Why? “The world’s moving on,” the founders said.
And so is their brand.

It’s a sharp pivot away from ideology and toward indulgence and taste. When a staunch vegan brand repositions with a new line, it’s worth paying attention to what’s going on there.

But the real star of the show was bone broth.

It was everywhere. Broth concentrates, infused rice, sauces, protein snacks - cow bones and collagen in everything you could imagine.

And the tone wasn’t woo-woo wellness. It wasn’t aspirational or preachy. It was practical. Bone broth was being positioned as fuel. As flavour. As fact.

Here’s what it is. Here’s why it works. That’s it.

There were no laboured claims, no lifestyle sermons. Just a sense that the pendulum had swung.

That’s the post-vegan playbook:
Less moralising, more metabolising.

So what’s driving the shift?

Brands don’t create culture. They respond to it.

We like to think we’re shaping the future, but most of the time, we’re just catching up. Brands are lagging indicators. We follow where consumer curiosity goes - chasing demand, interest, and subtle shifts in how people see the world.

So let’s be clear: this isn’t about hating vegans. It’s not some carnivore manifesto.

What we’re seeing is something more nuanced and honestly, way more interesting.

The wellness rebrand of meat & fat

Consumers aren’t just chasing health anymore, they’re chasing function. Gut health, brain health, high protein, bioavailable nutrients. And more people are starting to question whether a pea protein nugget or an almond milk latte actually delivers on those promises.

Even baby food gets a rebrand.

Bone broth, tallow, organ meats - these aren’t just relics from your grandma’s kitchen. They’ve been rebranded as performance ingredients. Framed by the language of ancestral health, biohacking, metabolic fitness, and the real food movement.
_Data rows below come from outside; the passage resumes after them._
-- ==== Sys2Proof/Machine/Operands.lean ====
section
/-! DEFINITION. Operands: the numbering of every enumeration (R187, R188, and the stored layouts of R144), raw operands
turned into values or found outside their sets (R165 step 1), and the clamping of numeric configuration values (R192). -/

namespace Sys2Proof

/-! ### Numbers of the identities -/

/-- L0 to L3 as 0 to 3. -/
def Lane.toNat : Lane → Nat
  | .l0 => 0
  | .l1 => 1
  | .l2 => 2
  | .l3 => 3

/-- The lane of a number below 4. -/
def Lane.ofNat? : Nat → Option Lane
  | 0 => some .l0
  | 1 => some .l1
  | 2 => some .l2
  | 3 => some .l3
  | _ => none

/-- D0 and D1 as 0 and 1. -/
def Deck.toNat : Deck → Nat
  | .d0 => 0
  | .d1 => 1

/-- The deck of a number below 2. -/
def Deck.ofNat? : Nat → Option Deck
  | 0 => some .d0
  | 1 => some .d1
  | _ => none

/-- S0 to S2 as 0 to 2. -/
def Station.toNat : Station → Nat
  | .s0 => 0
  | .s1 => 1
  | .s2 => 2

/-- Barriers A 0 and X 1 (R188). -/
def BarrierId.toNat : BarrierId → Nat
  | .a => 0
  | .x => 1

/-- The barrier of a number below 2. -/
def BarrierId.ofNat? : Nat → Option BarrierId
  | 0 => some .a
  | 1 => some .x
  | _ => none

namespace Machine

/-! ### Numbers of the enumerations -/

/-- A scope's place in a scope set (R162, layout in R144): L0 to L3, then YARD. -/
def Scope.toNat : Scope → Nat
  | .lane l => l.toNat
  | .yard => 4

/-- A class's place in a class set: LANE, TICKET, REGISTER, DECK, YARD. -/
def Cls.toNat : Cls → Nat
  | .lane => 0
  | .ticket => 1
  | .register => 2
  | .deck => 3
  | .yard => 4

/-- 00H CONTROL, 01H WATCH, 02H NONE. -/
def Access.toNat : Access → Nat
  | .control => 0
  | .watch => 1
  | .none => 2

/-- The access of a number below 3. -/
def Access.ofNat? : Nat → Option Access
  | 0 => some .control
  | 1 => some .watch
  | 2 => some .none
  | _ => Option.none

/-- 00H DELIVERY, 01H COLLECTION. -/
def Kind.toNat : Kind → Nat
  | .delivery => 0
  | .collection => 1

/-- The kind of a number below 2. -/
def Kind.ofNat? : Nat → Option Kind
  | 0 => some .delivery
  | 1 => some .collection
  | _ => none

/-- 00H D0, 01H D1, 02H BOTH. -/
def DeckSel.toNat : DeckSel → Nat
  | .d0 => 0
  | .d1 => 1
  | .both => 2

/-- The deck selection of a number below 3. -/
def DeckSel.ofNat? : Nat → Option DeckSel
  | 0 => some .d0
  | 1 => some .d1
  | 2 => some .both
  | _ => none

/-- The decks a selection uses, D0 first. -/
def DeckSel.decks : DeckSel → List Deck
  | .d0 => [.d0]
  | .d1 => [.d1]
  | .both => [.d0, .d1]

/-- 00H INBOUND, 01H OUTBOUND. -/
def Direction.toNat : Direction → Nat
  | .inbound => 0
  | .outbound => 1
It’s not about going back in time. It’s about looking for something that feels more grounded. More effective. More real.

The decline of plant-based hype

Even the big players are feeling it. Beyond Meat’s losses keep piling up. Forecasts are being pulled. Retailers are quietly clearing shelf space.

For a while, plant-based had the health halo by default. But that shine is fading.

We’re now seeing oat milks and meat substitutes lumped into the same “ultra-processed” category as soft drinks and sugary cereals.

Consumers are getting savvier. They want indulgence and wellness. Clean labels and credible function. And for many, butter and bones feel more honest than processed plants and synthetic gums.

Founders are leading the shift

And here’s the kicker: it’s not just a consumer-driven shift. Some of the most fascinating changes are happening on the founder side.

Plant-based pioneers are quietly evolving. Not because the market told them to but because they changed.

They’ve experimented. They’ve learned. And in many cases, they’ve moved on.

Take Loco Love. That pivot to using real butter wasn’t the result of a consumer insight study. It was a personal evolution. A values shift. A new belief system.

And when founders make those moves publicly, it creates space for others to follow. It says: you can evolve too.

What this means for brands in this space

If you’re still building your brand on a plant-based message alone - take note.

“Vegan” used to be a story. Now it’s just a spec. It’s a checkbox, not a compelling reason to believe. Today’s consumer wants more than labels. They want results, flavour and a point of view.

Post-vegan branding is giving them all three.

It’s not the death of plant-based. But it’s a reminder: no belief system is sacred in a category this dynamic. Consumers shift. Founders evolve. And the brands that adapt early get to define what comes next.

And if your brand is still whispering about its protein source while everyone else is yelling “MEAT,” don’t be surprised when you get drowned out.